__Your goal__:
Begin with the first line of the entries below. Copy each line exactly, stopping after the one that contains "def compatWords (l".

__Records supplied__:
-- ==== Sys2Proof/Machine/RollCall.lean ====
section
/-! DEFINITION. Roll call (R92–R98), RTIME alignment (R99–R102), the census and its pairing (R103–R110, R116–R119), and
death and rejoining (R95–R97, R114, R115). Observers and agents 0–63 are dies, 64 and 65 the spine switches. -/

namespace Sys2Proof.Machine

/-- Whether an observer runs. -/
def agentUp (s : State) (a : Nat) : Bool := if a < 64 then dieUp s a else s.rack.spineReady.contains (a - 64)

/-- A record of an observer: a die's own, or a spine switch's in the rack store (R533). -/
def agentEmit (a typ cls : Nat) (sealed_ : Bool) (payload : List PF) (s : State) : State :=
  if a < 64 then emit a 0 typ cls sealed_ payload s else rackEmit (0xFFD + (a - 64)) typ cls sealed_ payload s

/-- A control message of an agent on every path it has: a die's trained ports, a spine switch's die ports. -/
def sendAll (a kind : Nat) (bytes : List Byte) (s : State) : State :=
  if a < 64 then each ([0, 1, 2, 3, 4].filter (portUp s a)) (fun s k => sendCtl a k kind bytes s) s
  else each ((allDies s).filter (fun d => portUp s d (3 + (a - 64)))) (fun s d => sendCtl a d kind bytes s) s

/-! ### Beacons sent (R92, R98, Table BOOT-5) -/

/-- A beacon's fields. -/
structure BeaconMsg where
  kind : Nat
  agent : Nat
  rackNo : Nat
  stepping : Nat
  stage : Nat
  seq : Nat
  incarn : Nat
  flags : Nat
  rtime : Nat
  caps : Nat
  /-- Seven words, minor below major; all ones where the kind reports none. -/
  compat : List Nat
  goodW : Nat
  goodE : Nat
  chanFail : Nat
  deriving DecidableEq, Repr

/-- The 80 bytes of a beacon. -/
def BeaconMsg.bytes (b : BeaconMsg) : List Byte :=
  let body := leBytes 2 0x5243 ++ leBytes 1 1 ++ leBytes 1 b.kind ++ leBytes 2 b.agent ++ leBytes 2 b.rackNo
    ++ leBytes 1 b.stepping ++ leBytes 1 b.stage ++ leBytes 2 b.seq ++ leBytes 2 b.incarn ++ leBytes 2 b.flags
    ++ leBytes 8 b.rtime ++ leBytes 8 b.caps ++ (b.compat.map (leBytes 4)).flatten
    ++ leBytes 2 b.goodW ++ leBytes 2 b.goodE ++ leBytes 4 b.chanFail ++ leBytes 8 0
  body ++ leBytes 4 (crc32c body)

/-- A tuple as a word of COMPAT. -/
def compatWord (c : Compat) : Nat := c.minor % 0x10000 + c.major % 0x10000 * 0x10000

/-- COMPAT of a beacon that reports the components of `l`. -/
def compatWords (l : List (Nat × Compat)) : List Nat :=
  (List.range 7).map (fun n => match look n l with | some c => compatWord c | none => 0xFFFFFFFF)

/-- The components that a die reports: its warden only while it runs (Table BOOT-2, DEDUCED, log 48). -/
def dieComponents (caps : Nat) : List Nat := if caps.testBit 2 then [0, 1, 2, 3, 5] else [0, 1, 2, 5]

/-- Enabled clusters of a half, from the fuse map. -/
def goodClusters (s : State) (d side : Nat) : Nat :=
  [0, 1, 2].foldl (fun n i => n + popCount 64 (s.rd d (if side = 0 then Reg.FUSE_MAP_W i else Reg.FUSE_MAP_E i))) 0

/-- The count of the sender's next beacon. -/
def beaconKey (kind agent : Nat) : Nat := kind * 0x10000 + agent

/-- A die's own beacon. -/
def dieBeacon (s : State) (d : Nat) : BeaconMsg where
  kind := 0
  agent := d
  rackNo := s.rd d Reg.DC_RACK
  stepping := s.rd d Reg.DC_ID_STEPPING
  stage := s.rd d Reg.DC_BOOT_STATUS_STAGE
  seq := SMap.get 0 s.boot.beaconSeq (beaconKey 0 d)
  incarn := s.rd d Reg.DC_INCARNATION
  flags := s.rd d Reg.DC_RTIME_STATUS_ALIGNED + 2 * s.rd d Reg.DC_RTIME_STATUS_MASTER
  rtime := s.rtime d
  caps := s.rd d Reg.DC_CAPS
  compat := compatWords ((dieComponents (s.rd d Reg.DC_CAPS)).map (fun n => (n, compatOf s d n)))
  goodW := goodClusters s d 0
  goodE := goodClusters s d 1
  chanFail := s.rd d Reg.DC_CHAN_FAIL

/-- A beacon of another kind, whose sender is at STAGE `stage` (Table BOOT-5). A spine switch has no STAGE (DESIGN CHOICE,
log 99). -/
def otherBeacon (s : State) (kind agent rackNo stage rtime : Nat) (compat : List (Nat × Compat)) : BeaconMsg where
  kind := kind
  agent := agent
  rackNo := rackNo
  stepping := 0
  stage := stage
  seq := SMap.get 0 s.boot.beaconSeq (beaconKey kind agent)
  incarn := 0
  flags := 0
  rtime := rtime
  caps := 0
  compat := compatWords compat
  goodW := 0
  goodE := 0
  chanFail := 0
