-- ==== Sys2Proof/Machine/ImageCheck.lean ====
section
/-! DEFINITION. The check phase of an image load (R46–R56, R63, R64, R66, R69, R74, Table IMG-11): the frames, the sections
and their entries, and every condition of R56. The first check that fails gives the rejection. -/

namespace Sys2Proof.Machine

/-! ### Rejections (Table IMG-11) -/

namespace Rc
def badMagic : Nat := 0x01
def formatMajor : Nat := 0x02
def formatMinor : Nat := 0x03
def stepping : Nat := 0x04
def frameCount : Nat := 0x05
def headerCrc : Nat := 0x06
def imageCrc : Nat := 0x07
def frameCrc : Nat := 0x08
def sectionUnknown : Nat := 0x09
def sectionOrder : Nat := 0x0A
def sectionMissing : Nat := 0x0B
def fieldRange : Nat := 0x0C
def fusedCluster : Nat := 0x0D
def halfConflict : Nat := 0x0E
def slicingConflict : Nat := 0x0F
def queueConflict : Nat := 0x10
def instanceConflict : Nat := 0x11
def portRole : Nat := 0x12
def treeInvalid : Nat := 0x13
def partialScope : Nat := 0x14
def sealedImage : Nat := 0x15
def staleSerial : Nat := 0x16
def noBase : Nat := 0x17
def hold : Nat := 0x18
def busy : Nat := 0x19
def stageFail : Nat := 0x1A
def quiesceTimeout : Nat := 0x1B
def dieAbsent : Nat := 0x1C
def aborted : Nat := 0x1D
end Rc

/-- A rejection: its code, its frame (0xFFFF none), the offset of the field in the frame, and the agent (R75). -/
structure Rej where
  code : Nat
  frame : Nat
  off : Option Nat
  agent : Nat
  deriving DecidableEq, Repr

def Rej.detail (r : Rej) : Nat := detailWord r.frame r.agent r.off

/-- The first rejection of a list of checks. -/
def firstRej {α : Type} (f : α → Option Rej) : List α → Option Rej
  | [] => none
  | x :: l => match f x with
    | some r => some r
    | none => firstRej f l

/-- The first offset whose condition holds. -/
def badOff : List (Bool × Nat) → Option Nat
  | [] => none
  | (c, o) :: l => if c then some o else badOff l

/-- A rejection of the RM, at a header offset. -/
def rmRej (code off : Nat) : Rej := ⟨code, 0, some off, rmAgent⟩

/-- Dies that a load has as agents (R57, R116): those of the census that run. -/
def loadDies (s : State) : List Nat := (allDies s).filter (fun d => dieUp s d && s.boot.census.any (fun r => Nat.beq r.die d))

/-- The lowest die agent, else the RM: who reports what no section places elsewhere. -/
def lowAgent (s : State) : Nat := ((loadDies s).head?).getD rmAgent

/-- The lowest agent among some dies. -/
def repAgent (s : State) (ds : List Nat) : Nat := (ds.find? (fun d => (loadDies s).contains d)).getD (lowAgent s)

/-! ### The header frame (Table IMG-1) -/

/-- The frames of an image. -/
def framesOf : Nat → List Byte → List (List Byte)
  | 0, _ => []
  | n + 1, b => if b.isEmpty then [] else b.take 4096 :: framesOf n (b.drop 4096)

/-- Whether a number's bytes are all zero. -/
def zeros (b : List Byte) (o n : Nat) : Bool := ((b.drop o).take n).all (fun x => x == 0)

/-- BUILDER is ASCII, padded with NUL. -/
def builderOk : List Byte → Bool
  | [] => true
  | c :: l => Nat.blt c.toNat 128 && (if c = 0 then l.all (fun x => x == 0) else builderOk l)

/-- The frames with their numbers. -/
def numbered (l : List (List Byte)) : List (Nat × List Byte) := (List.range l.length).zip l

/-- The RM's checks: the header and every CRC (R55). -/
def headerCheck (b : List Byte) : Option Rej :=
  let h := b.take 4096
  let n := leAt h 0x0C 4
  let kind := leAt h 0x14 1
  let target := leAt h 0x15 1
  if b.length < 4096 then some ⟨Rc.frameCount, 0xFFFF, none, rmAgent⟩
  else if crc32c (h.take 0xFFC) ≠ leAt h 0xFFC 4 then some (rmRej Rc.headerCrc 0xFFC)
  else if leAt h 0 4 ≠ 0x4C52444A then some (rmRej Rc.badMagic 0)
  else if n < 2 || 8192 < n || b.length ≠ 4096 * n then some (rmRej Rc.frameCount 0x0C)
  else
    (firstRej (fun (x : Nat × List Byte) =>
      if crc32c (x.2.take 0xFFC) = leAt x.2 0xFFC 4 then none else some ⟨Rc.frameCrc, x.1, some 0xFFC, rmAgent⟩)
      ((numbered (framesOf n b)).drop 1))
    <|> (if crc32c (b.drop 4096) = leAt h 0x10 4 then none else some (rmRej Rc.imageCrc 0x10))
    <|> ((badOff [(Nat.blt 1 kind, 0x14), ((if kind = 0 then target != 0xFF else Nat.blt 127 target), 0x15),
          (!zeros h 0x16 2, 0x16), (zeros h 0x18 8, 0x18), (!builderOk ((h.drop 0x20).take 32), 0x20),
          (!zeros h 0x44 4024, 0x44)]).map (rmRej Rc.fieldRange))

/-- The format tuple of an image. -/
def imgFormat (b : List Byte) : Compat := ⟨leAt b 6 2, leAt b 4 2⟩

/-- The lowest common minor of the dies' firmware (R56). -/
def commonMinor (s : State) : Nat :=
  let l := (loadDies s).map (fun d => s.rd d Reg.IMG_FORMAT_FMT_MINOR)
  l.foldl min (l.headD 0)

/-- FMT_MAJOR, STEP_MASK and FMT_MINOR against every die (R56), and the format tuple against the pairing table (R118). -/
def formatCheck (s : State) (b : List Byte) : Option Rej :=
  let f := imgFormat b
  (firstRej (fun d =>
    if f.major ≠ s.rd d Reg.IMG_FORMAT_FMT_MAJOR then some ⟨Rc.formatMajor, 0, some 6, d⟩
    else if !((leAt b 8 4).testBit (s.rd d Reg.DC_ID_STEPPING)) then some ⟨Rc.stepping, 0, some 8, d⟩
    else none) (loadDies s))
  <|> (if commonMinor s < f.minor then some ⟨Rc.formatMinor, 0, some 4, lowAgent s⟩ else none)
  <|> (if passes s (fmtCombo s f) then none else some ⟨Rc.hold, 0, some 4, rmAgent⟩)

/-! ### Section frames (R47, R48, Tables IMG-2, IMG-3, IMG-10) -/

/-- Rack-wide section types. -/
def rackType (t : Nat) : Bool := Nat.ble 8 t && Nat.ble t 14

/-- A frame that follows `prev` (type, scope, SEQ, LAST) in order. -/
def frameCheck (s : State) (isPartial : Bool) (target : Nat) (prev : Option (Nat × Nat × Nat × Bool)) (i : Nat) (f : List Byte) :
    Option Rej :=
  let typ := leAt f 0 2
  let seq := leAt f 2 2
  let len := leAt f 4 2
  let scope := leAt f 7 1
  let low := lowAgent s
  if typ = 0 || 14 < typ then some ⟨Rc.sectionUnknown, i, some 0, low⟩
  else
    ((badOff [(Nat.beq len 0 || Nat.blt 4080 len, 4), (Nat.blt 1 (leAt f 6 1), 6),
        ((if rackType typ then scope != 0xFF else Nat.blt 127 scope), 7), (!zeros f 8 4, 8),
        (!zeros f (12 + len) (4080 - len), 12 + len)]).map (fun o => (⟨Rc.fieldRange, i, some o, low⟩ : Rej)))
    <|> (match prev with
        | none => if seq = 0 then none else some ⟨Rc.sectionOrder, i, some 2, low⟩
        | some (t, c, q, last) =>
          if t = typ && c = scope then
            (if last || seq ≠ q + 1 then some ⟨Rc.sectionOrder, i, some 2, low⟩ else none)
          else if !last then some ⟨Rc.sectionOrder, i - 1, some 6, low⟩
          else if typ < t || (typ = t && scope < c) then some ⟨Rc.sectionOrder, i, some 0, low⟩
          else if seq ≠ 0 then some ⟨Rc.sectionOrder, i, some 2, low⟩
          else none)
    <|> (if !isPartial then none
        else
          let rep := repAgent s (partDies s target)
          if Nat.ble 9 typ then some ⟨Rc.partialScope, i, some 0, rep⟩
          else if Nat.blt typ 8 && scope != target then some ⟨Rc.partialScope, i, some 7, rep⟩
          else none)

/-- Every section frame in turn; the last has LAST set. -/
def framesCheck (s : State) (isPartial : Bool) (target : Nat) :
    Option (Nat × Nat × Nat × Bool) → List (Nat × List Byte) → Option Rej
  | none, [] => none
  | some (_, _, _, last), [] => if last then none else some ⟨Rc.sectionOrder, 0xFFFF, none, lowAgent s⟩
  | prev, (i, f) :: l =>
    match frameCheck s isPartial target prev i f with
    | some r => some r
    | none => framesCheck s isPartial target (some (leAt f 0 2, leAt f 7 1, leAt f 2 2, Nat.beq (leAt f 6 1 % 2) 1)) l

/-- One entry of a section, with where it stands; `node` marks a REDUCE node. -/
structure Ent where
  typ : Nat
  scope : Nat
  frame : Nat
  off : Nat
  node : Bool
  bytes : List Byte
  deriving DecidableEq, Repr

/-- A field of an entry. -/
def Ent.get (e : Ent) (o n : Nat) : Nat := leAt e.bytes o n

/-- Entry sizes (Tables IMG-3 to IMG-8); `pend` REDUCE nodes are still to come. -/
def entSize (typ pend : Nat) (b : List Byte) : Nat :=
  match typ with
  | 1 => 64
  | 2 => 16 + 24 * leAt b 8 1
  | 3 => 24
  | 4 => 12
  | 5 => 24
  | 6 => 8
  | 7 => if pend = 0 then 16 else 8
  | 8 => 4
  | 9 => 4
  | 11 => 88
  | _ => 8

/-- REDUCE nodes still to come after an entry. -/
def pendAfter (typ pend : Nat) (b : List Byte) : Nat := if typ = 7 then (if pend = 0 then leAt b 6 2 else pend - 1) else 0

/-- The entries of a frame's payload, and the nodes still to come; none where an entry straddles the frame's end (R48). -/
def parseEnts (typ scope frame : Nat) : Nat → Nat → Nat → List Byte → Option (List Ent × Nat)
  | 0, _, pend, _ => some ([], pend)
  | fuel + 1, off, pend, b =>
    if b.isEmpty then some ([], pend)
    else
      let n := entSize typ pend b
      if b.length < n then none
      else
        let e : Ent := ⟨typ, scope, frame, off, Nat.beq typ 7 && pend != 0, b.take n⟩
        (parseEnts typ scope frame fuel (off + n) (pendAfter typ pend b) (b.drop n)).map (fun r => (e :: r.1, r.2))

/-- What the entries of all frames are. -/
inductive Parsed where
  | ok (l : List Ent)
  | bad (r : Rej)
  deriving DecidableEq, Repr

/-- Every entry of every frame, in order. A tree with fewer nodes than NODES is out of range. -/
def parseFrames (s : State) : Nat → List (Nat × List Byte) → Parsed
  | _, [] => .ok []
  | pend, (i, f) :: l =>
    let typ := leAt f 0 2
    let seq := leAt f 2 2
    let start := if typ = 7 && seq ≠ 0 then pend else 0
    match parseEnts typ (leAt f 7 1) i 1024 12 start ((f.drop 12).take (leAt f 4 2)) with
    | none => .bad ⟨Rc.sectionOrder, i, some 4, lowAgent s⟩
    | some (es, pend') =>
      if leAt f 6 1 = 1 && pend' ≠ 0 then .bad ⟨Rc.fieldRange, i, none, (([0, 1].find? (fun k => s.rack.spineReady.contains k)).map (0x40 + ·)).getD (lowAgent s)⟩
      else
        match parseFrames s pend' l with
        | .ok r => .ok (es ++ r)
        | .bad r => .bad r

/-! ### Entries of the image -/

/-- Entries of a type at a scope. -/
def entsAt (l : List Ent) (typ scope : Nat) : List Ent := l.filter (fun e => Nat.beq e.typ typ && Nat.beq e.scope scope)
/-- Entries of a type. -/
def entsOf (l : List Ent) (typ : Nat) : List Ent := l.filter (fun e => Nat.beq e.typ typ)

/-- Partitions that the image names. -/
def entParts (l : List Ent) : List Nat := (l.filter (fun e => Nat.blt e.typ 8)).foldl (fun a e => addNat a e.scope) []

/-- A field of a partition's PARTITION entry. -/
def entPart (l : List Ent) (p o n : Nat) : Nat := (((entsAt l 1 p).head?).map (fun e => e.get o n)).getD 0
def entHalves (l : List Ent) (p : Nat) : List Nat := bitsOf 128 (entPart l p 4 16)
/-- Dies of a partition in the image. -/
def entDies (l : List Ent) (p : Nat) : List Nat := (entHalves l p).foldl (fun a h => addNat a (h / 2)) []
def entSlice (l : List Ent) (p : Nat) : Bool := (entPart l p 1 1).testBit 3

/-- The cluster maps of an INSTANCE entry. -/
def Ent.maps (e : Ent) : List (Nat × Nat) := clusterMaps (e.get 8 1) (e.bytes.drop 16)

/-- ENABLE of half `h` in the image's CLUSTERS. -/
def entEnable (l : List Ent) (p h : Nat) : Nat :=
  (((entsAt l 3 p).find? (fun e => Nat.beq (e.get 0 1) h)).map (fun e => e.get 4 20)).getD 0

/-- The agent that checks an entry of the spine's sections (R55): the switch of the first of some planes that is up, else the
lowest of some dies (DEDUCED, log 106). -/
def spineAgent (s : State) (planes ds : List Nat) : Nat :=
  match planes.find? (fun k => s.rack.spineReady.contains k) with
  | some k => 0x40 + k
  | none => repAgent s ds

/-- The agent that reports on an entry (R55): a spine switch the entries of its plane, else the lowest die concerned. -/
def entAgent (s : State) (l : List Ent) (e : Ent) : Nat :=
  match e.typ with
  | 7 =>
    if !e.node then spineAgent s [0, 1] (entDies l e.scope)
    else if e.get 0 1 = 1 then spineAgent s [e.get 1 1] (entDies l e.scope)
    else repAgent s [e.get 1 1]
  | 8 => spineAgent s ([0, 1].filter (fun k => (e.get 3 1).testBit k || (e.get 3 1) % 4 == 0)) [e.get 1 1]
  | 13 => if e.get 0 1 = 1 then spineAgent s [e.get 1 1 / 8] [] else repAgent s [portDie (e.get 1 1)]
  | 9 => repAgent s [e.get 0 1]
  | 10 => repAgent s [e.get 0 1]
  | 11 => repAgent s [e.get 0 1]
  | 12 => repAgent s [e.get 0 1]
  | 14 => lowAgent s
  | _ => repAgent s (entDies l e.scope)

/-- A rejection at a field of an entry. -/
def entRej (s : State) (l : List Ent) (code : Nat) (e : Ent) (o : Nat) : Rej := ⟨code, e.frame, some (e.off + o), entAgent s l e⟩

/-! ### Field ranges (Tables IMG-4 to IMG-8, R257, R403, R411, Table PART-5) -/

/-- A number outside lo–hi. -/
def out (lo hi v : Nat) : Bool := Nat.blt v lo || Nat.blt hi v

/-- The maps of an INSTANCE entry out of range, from map `k` on. -/
def mapsBad (e : Ent) : Nat → Nat → Option Nat
  | 0, _ => none
  | n + 1, k =>
    let o := 16 + 24 * k
    match badOff [(Nat.blt 127 (e.get o 1), o), (!zeros e.bytes (o + 1) 3, o + 1)] with
    | some x => some x
    | none => mapsBad e n (k + 1)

__Answer below__:
-- ==== Sys2Proof/Machine/RollCall.lean ====
section
/-! DEFINITION. Roll call (R92–R98), RTIME alignment (R99–R102), the census and its pairing (R103–R110, R116–R119), and
death and rejoining (R95–R97, R114, R115). Observers and agents 0–63 are dies, 64 and 65 the spine switches. -/

namespace Sys2Proof.Machine

/-- Whether an observer runs. -/
def agentUp (s : State) (a : Nat) : Bool := if a < 64 then dieUp s a else s.rack.spineReady.contains (a - 64)

/-- A record of an observer: a die's own, or a spine switch's in the rack store (R533). -/
def agentEmit (a typ cls : Nat) (sealed_ : Bool) (payload : List PF) (s : State) : State :=
  if a < 64 then emit a 0 typ cls sealed_ payload s else rackEmit (0xFFD + (a - 64)) typ cls sealed_ payload s

/-- A control message of an agent on every path it has: a die's trained ports, a spine switch's die ports. -/
def sendAll (a kind : Nat) (bytes : List Byte) (s : State) : State :=
  if a < 64 then each ([0, 1, 2, 3, 4].filter (portUp s a)) (fun s k => sendCtl a k kind bytes s) s
  else each ((allDies s).filter (fun d => portUp s d (3 + (a - 64)))) (fun s d => sendCtl a d kind bytes s) s

/-! ### Beacons sent (R92, R98, Table BOOT-5) -/

/-- A beacon's fields. -/
structure BeaconMsg where
  kind : Nat
  agent : Nat
  rackNo : Nat
  stepping : Nat
  stage : Nat
  seq : Nat
  incarn : Nat
  flags : Nat
  rtime : Nat
  caps : Nat
  /-- Seven words, minor below major; all ones where the kind reports none. -/
  compat : List Nat
  goodW : Nat
  goodE : Nat
  chanFail : Nat
  deriving DecidableEq, Repr

/-- The 80 bytes of a beacon. -/
def BeaconMsg.bytes (b : BeaconMsg) : List Byte :=
  let body := leBytes 2 0x5243 ++ leBytes 1 1 ++ leBytes 1 b.kind ++ leBytes 2 b.agent ++ leBytes 2 b.rackNo
    ++ leBytes 1 b.stepping ++ leBytes 1 b.stage ++ leBytes 2 b.seq ++ leBytes 2 b.incarn ++ leBytes 2 b.flags
    ++ leBytes 8 b.rtime ++ leBytes 8 b.caps ++ (b.compat.map (leBytes 4)).flatten
    ++ leBytes 2 b.goodW ++ leBytes 2 b.goodE ++ leBytes 4 b.chanFail ++ leBytes 8 0
  body ++ leBytes 4 (crc32c body)

/-- A tuple as a word of COMPAT. -/
def compatWord (c : Compat) : Nat := c.minor % 0x10000 + c.major % 0x10000 * 0x10000

/-- COMPAT of a beacon that reports the components of `l`. -/
def compatWords (l : List (Nat × Compat)) : List Nat :=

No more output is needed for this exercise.